When Patterns Become Anti-Patterns
Every pattern has a cost. The wrong pattern—or the right pattern applied too eagerly—makes code worse.
| Anti-pattern | What went wrong |
|---|---|
AbstractSingletonProxyFactoryBean | Too many layers of indirection for a simple problem |
| Observer spaghetti | Everything observes everything; changes cascade unpredictably |
| Premature DI container | A 50-line script doesn't need a dependency injection framework |
| Strategy for one strategy | An interface with a single implementation is just ceremony |
| Decorator chain from hell | Seven wrappers deep, impossible to debug |
The test: Can you explain why the pattern is here in one sentence?
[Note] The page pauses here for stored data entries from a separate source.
/-- Settles O29, from the run of a waiting block. -/
theorem waitEndsOnlyByAnswerOrReset : Obligations.WaitEndsOnlyByAnswerOrReset := by
  intro k s hw hans hp
  obtain ⟨t, hrun, w⟩ := runSteps_of_waiting k hw hans hp
  exact ⟨t, hrun, w.same, w.snk, (waiting_of_sameRegisters w.same).trans hw, w.rejections⟩

end Sys2Proof.Proofs
end

section
/-! Which steps send a DELIVER, and what it holds (R73, R86, R92, R93). -/

namespace Sys2Proof.Machine

/-- An ITER that sends a DELIVER has filled the buffer, and what it sends is the whole of it, once (R86). -/
theorem iterStep_delivers {s t : State} {f : Feed} (h : iterStep f s = .next t) (hsnk : t.snk ≠ s.snk) :
    full t = true ∧ ∃ g frame, t.feed = some g ∧ g.phase = .wait ⟨s.srate, frame⟩ ∧
      t.snk = s.snk ++ [deliverRecord s.srate frame] ∧ bufRun t.buf 0 t.cap = some frame := by
  obtain ⟨xs, m, -, -, ⟨-, rfl⟩ | ⟨hfull, ys, hrun, rfl⟩⟩ := iterStep_cases f s t h
  · exact absurd (afterCopy_snk f m s) hsnk
  · exact ⟨hfull, _, ys, rfl, rfl, rfl, hrun⟩

/-- Of all the kinds of step only ITER sends a DELIVER (R92). -/
theorem StepCase.delivers {s t : State} (c : StepCase s t) (hsnk : t.snk ≠ s.snk) :
    (nextTurn s).1 = .block ∧ s.busy = true ∧ ∃ f, s.feed = some f ∧ f.phase = .copy ∧
      iterStep f { s with turns := s.turns.tail } = .next t := by
  cases c with
  | iterated f turn busy feed copy _ eq => exact ⟨turn, busy, f, feed, copy, eq⟩
  | quiet _ snk => exact absurd snk hsnk
  | reset _ eq | rejected _ _ _ _ _ _ eq | emptyFeed _ _ _ _ _ _ _ _ _ _ eq | configured _ _ _ _ _ _ _ _ _ _ eq
  | accepted _ _ _ _ _ _ _ _ _ _ eq | closed _ _ _ _ _ _ _ eq | completed _ _ _ _ _ _ eq
  | acked _ _ _ _ _ _ _ _ _ eq | naked _ _ _ _ _ _ _ _ _ eq => exact absurd (by rw [eq]; rfl) hsnk

/-- A `FEED` that copies does not wait. -/
theorem waiting_of_copy {s : State} {f : Feed} (hf : s.feed = some f) (hp : f.phase = .copy) : waiting s = false := by
  cases hb : s.busy <;> simp [waiting, hb, hf, hp, Phase.inflight]

end Sys2Proof.Machine

namespace Sys2Proof.Proofs
open Sys2Proof.Machine

/-- Settles O45: the step is an ITER that has filled the buffer, whose length is `CAP` (I2). -/
theorem onlyAFullBufferIsEmitted : Obligations.OnlyAFullBufferIsEmitted := by
  intro s t h hst hsnk
  obtain ⟨turn, hb, f, hf, hp, hs⟩ := (stepCase_of_step s t hst).delivers hsnk
  obtain ⟨hfull, g, frame, hg, hwait, hsent, hrun⟩ := iterStep_delivers hs hsnk
  obtain ⟨-, hrate, -⟩ := h.configured (h.feedOk hf).configured
  obtain ⟨-, -, hcap, -⟩ := iterStep_sameStream hs
  have hbt : t.busy = true := (iterStep_busy hs).trans hb
  have hlen : frame.length = s.cap := (bufRun_length _ _ _ _ hrun).trans hcap
  exact ⟨turn, hb, hbt, hfull, waiting_of_copy hf hp, waiting_of_wait hbt hg hwait, frame, hsent, hlen.trans hrate,
    by rw [deliverRecord_length, hlen], List.take_left' (le32_length s.srate), hrun⟩

end Sys2Proof.Proofs
end

section
/-! Which response a step sends, and what else the step does when that is an error (R101, R110, R116). -/

namespace Sys2Proof.Machine

/-! ### Response records -/

theorem statusCode_injective : Function.Injective statusCode := by
  intro e e'
  cases e <;> cases e' <;> decide

/-- A response record tells its status, and its consumed count modulo `2^32` (R53, R101). -/
theorem responseRecord_inj {e e' : Status} {m n : Nat}
    (h : responseRecord (statusCode e) m = responseRecord (statusCode e') n) :
    e = e' ∧ BitVec.ofNat 32 m = BitVec.ofNat 32 n := by
  refine ⟨statusCode_injective (List.cons.inj h).1, ?_⟩
  rw [← operandAt_responseRecord (statusCode e), h, operandAt_responseRecord]

/-- A step sends no second response beside the one named (R53). -/
theorem eq_of_append_response {s t : State} {r r' n n' : Nat} {e e' : Status}
    (h : t.rsp = s.rsp ++ [(r, responseRecord (statusCode e) n)])
    (h' : t.rsp = s.rsp ++ [(r', responseRecord (statusCode e') n')]) :
    r = r' ∧ e = e' ∧ BitVec.ofNat 32 n = BitVec.ofNat 32 n' := by
  have hp := List.singleton_inj.1 (List.append_cancel_left (h.symm.trans h'))
  exact ⟨congrArg Prod.fst hp, responseRecord_inj (congrArg Prod.snd hp)⟩

/-! ### What a step answers -/

/-- What one step answers: nothing, one `OK`, the rejection of a record, or the `ERR_SINK` of a refused frame. -/
inductive Answers (s t : State) : Prop where
  | nothing (rsp : t.rsp = s.rsp)
  | ok (r n : Nat) (rsp : t.rsp = s.rsp ++ [(r, responseRecord (statusCode .ok) n)])
  /-- R110: a record is rejected, and nothing else happens. -/
  | rejection (r : Nat) (b : Record) (rest : List (Nat × Record)) (e : Status) (at_ : AtRecord s r b rest)
      (imm : Immediate e) (eq : t = raise e (presented s r rest))
  /-- R89: the sink refuses the frame in flight. -/
  | refusal (f : Feed) (fr : Frame) (b : Record) (rest : List Record) (at_ : AtAnswer s b rest)
      (busy : s.busy = true) (feed : s.feed = some f) (wait : f.phase = .wait fr) (nak : isAck b = false)
      (eq : t = flushNak f { s with turns := s.turns.tail, ans := rest })

/-- Of the kinds of step only a rejection and a NAK answer an error. -/
theorem StepCase.answers {s t : State} (c : StepCase s t) : Answers s t := by
  cases c with
  | quiet _ _ rsp => exact .nothing rsp
  | rejected r b rest e at_ imm eq => exact .rejection r b rest e at_ imm eq
  | naked f fr b rest at_ busy feed wait nak eq => exact .refusal f fr b rest at_ busy feed wait nak eq
  | iterated f _ _ _ _ _ eq =>
    obtain ⟨rsp, -⟩ := iterStep_rsp_cmd eq
    exact .nothing rsp
  | reset _ eq | accepted _ _ _ _ _ _ _ _ _ _ eq | acked _ _ _ _ _ _ _ _ _ eq => exact .nothing (by rw [eq]; rfl)
  | emptyFeed r _ _ _ _ _ _ _ _ _ eq | configured r _ _ _ _ _ _ _ _ _ eq | closed r _ _ _ _ _ _ eq =>
    exact .ok r 0 (by rw [eq]; rfl)
  | completed f _ _ _ _ _ eq => exact .ok f.requester f.len (by rw [eq]; rfl)

/-! ### Records presented -/

theorem sameRegisters_rejection (s : State) (r : Nat) (rest : List (Nat × Record)) (e : Status) :
    SameRegisters s (raise e (presented s r rest)) :=
  (sameRegisters_presented s r rest).trans (sameRegisters_respond r e 0 _)

/-- R106: a record presented to a busy block is taken and rejected undecoded. -/
theorem step_of_record_of_busy {s : State} {r : Nat} {b : Record} {rest : List (Nat × Record)}
    (hat : AtRecord s r b rest) (hb : s.busy = true) : step s = .next (raise .errBusy (presented s r rest)) :=
  (step_of_atRecord hat).trans (beginRecord_of_busy (s := presented s r rest) b hb)

/-- R108: an illegal record presented to an idle block is taken and answered `ERR_ILLEGAL`. -/
theorem step_of_illegal_record {s : State} {r : Nat} {b : Record} {rest : List (Nat × Record)} {e : Illegal}
    (hat : AtRecord s r b rest) (hb : s.busy = false) (hd : decode b = .error e) :
    step s = .next (raise .errIllegal (presented s r rest)) :=
  (step_of_atRecord hat).trans (beginRecord_of_illegal (s := presented s r rest) hb hd)

/-- `CFG` with a rate that the calculator refuses, on an idle, unconfigured block (R61). -/
theorem exec_cfg_of_reject {s : State} {rate : Word} {e : Status} (hb : s.busy = false) (hc : s.cfgd = false)
    (hf : framesize s.config.capMax rate = .reject e) : exec (.cfg rate) s = .next (raise e s) := by
  simp [exec, execCfg, hb, hc, hf]

/-! ### Commands without an error -/

/-- R116 (a), (b) and (d): the record is a legal command that follows the lifecycle, and its rate, if it has one, is
acceptable. -/
def FollowsLifecycle (s : State) (b : Record) : Prop :=
  (∃ rate cap, decode b = .ok (.cfg rate) ∧ s.cfgd = false ∧ framesize s.config.capMax rate = .accept cap) ∨
    (s.cfgd = true ∧ (decode b = .ok .endStream ∨ ∃ len payload, decode b = .ok (.feed len payload)))

/-- Such a record on an idle block is answered `OK`, now or when its `FEED` completes. -/
theorem rsp_of_followsLifecycle {s t : State} {r : Nat} {b : Record} {rest : List (Nat × Record)}
    (hat : AtRecord s r b rest) (hb : s.busy = false) (hl : FollowsLifecycle s b) (hst : step s = .next t) :
    t.rsp = s.rsp ∨ t.rsp = s.rsp ++ [(r, responseRecord 0x00#8 0)] := by
  obtain ⟨rate, cap, hd, hc, hf⟩ | ⟨hc, hd | ⟨len, payload, hd⟩⟩ := hl <;> rw [step_of_command hat hb hd] at hst
  · rw [exec_cfg_of_accept (s := presented s r rest) hb hc hf] at hst
    exact .inr (by rw [← next_inj hst]; rfl)
  · rw [exec_endStream_of_configured (s := presented s r rest) hb hc] at hst
    exact .inr (by rw [← next_inj hst]; rfl)
  · by_cases hz : len.toNat = 0
    · rw [exec_feed_of_zero (s := presented s r rest) payload hb hc hz] at hst
      exact .inr (by rw [← next_inj hst]; rfl)
    · rw [exec_feed_of_pos (s := presented s r rest) payload hb hc (by omega)] at hst
      exact .inl (by rw [← next_inj hst]; rfl)

end Sys2Proof.Machine

namespace Sys2Proof.Proofs
open Sys2Proof.Machine

/-- Settles O35: a step that answers an error is a rejection or a NAK, and its response tells which. -/
theorem errorEntryChangesNothing : Obligations.ErrorEntryChangesNothing := by
  intro s t r e n hst hrsp hn he
  cases (stepCase_of_step s t hst).answers with
  | nothing rsp => simp [rsp] at hrsp
  | ok r' n' rsp =>
    obtain ⟨-, rfl, -⟩ := eq_of_append_response hrsp rsp
    exact absurd rfl he
  | rejection r' b rest e' at_ imm eq =>
    subst eq
    obtain ⟨-, rfl, hcount⟩ := eq_of_append_response hrsp (raise_rsp e' (presented s r' rest))
    have hzero : n = 0 := by simpa [Nat.mod_eq_of_lt hn] using congrArg BitVec.toNat hcount
    obtain ⟨-, hsink⟩ := imm
    exact ⟨fun _ => ⟨sameRegisters_rejection s r rest e, rfl, hzero⟩, fun h => absurd h hsink⟩
  | refusal f fr b rest at_ busy feed wait nak eq =>
    subst eq
    obtain ⟨rfl, rfl, hcount⟩ := eq_of_append_response hrsp (flushNak_rsp f _)
    have hinflight : f.phase.inflight.isSome = true := by rw [wait]; rfl
    exact ⟨fun h => absurd rfl h,
      fun _ => ⟨f, feed, busy, hinflight, rfl, rfl, rfl, rfl, rfl, rfl, rfl, rfl, rfl, hcount⟩⟩

/-- Settles O51: a step that answers an error presents a record or a NAK; the record would be answered `OK`, and the
answer presented is ACK. -/
theorem errorFreeOperation : Obligations.ErrorFreeOperation := by
  intro s t _ hst hrecord hanswer
  cases (stepCase_of_step s t hst).answers with
  | nothing rsp => exact .inl rsp
  | ok r n rsp => exact .inr ⟨r, n, rsp⟩
  | rejection r b rest _ at_ =>
    obtain ⟨hb, hl⟩ := hrecord r b rest at_
    exact (rsp_of_followsLifecycle at_ hb hl hst).imp_right fun rsp => ⟨r, 0, rsp⟩
  | refusal _ _ b rest at_ _ _ _ nak =>
    rw [(isAck_iff b).2 (hanswer b rest at_)] at nak
    cases nak

/-- Settles O16, branch by branch: the busy block, the open stream, then the three refusals of the calculator. -/
theorem cfgErrors : Obligations.CfgErrors := by
  intro s rate e he
  change exec (.cfg rate) s = .next (raise e s)
  cases hb : s.busy with
  | true =>
    obtain rfl : e = .errBusy := by simpa [hb] using he
    exact exec_of_busy _ hb
  | false =>
    cases hc : s.cfgd with
    | true =>
      obtain rfl : e = .errState := by simpa [hb, hc] using he
      exact exec_cfg_of_configured rate hb hc
    | false =>
      apply exec_cfg_of_reject hb hc
      simp only [hb, hc, Bool.false_eq_true, if_false] at he
      split_ifs at he with hz hd
      · rw [he, framesize_of_zero _ hz]
      · rw [he, framesize_of_not_dvd _ hz hd]
      · obtain ⟨hr, rfl⟩ := he
        exact framesize_of_gt hz (not_not.1 hd) hr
If the answer is "because the book said so," remove it. If the answer is "because we need to swap implementations" or "because this needs to be testable in isolation," keep it.
The Pragmatic Takeaway
You don't need to memorize the Gang of Four book. You need to recognize five or six patterns that appear constantly in modern codebases: strategy (pass behavior as functions), factory (centralize creation), observer (react to changes), adapter (bridge interfaces), decorator (layer behavior), and dependency injection (externalize dependencies).
The real skill isn't applying patterns—it's recognizing when a design problem matches a known pattern. When you find yourself writing a growing switch statement, you're looking at a strategy pattern. When you're wrapping a third-party API to match your interface, you're writing an adapter. When you're adding logging/caching/retrying to an existing function, you're decorating.
Patterns are most useful as a communication tool. Saying "this is a repository over the CMS client" tells another engineer exactly what to expect—an interface abstracting data access. That shared vocabulary is worth more than any UML diagram.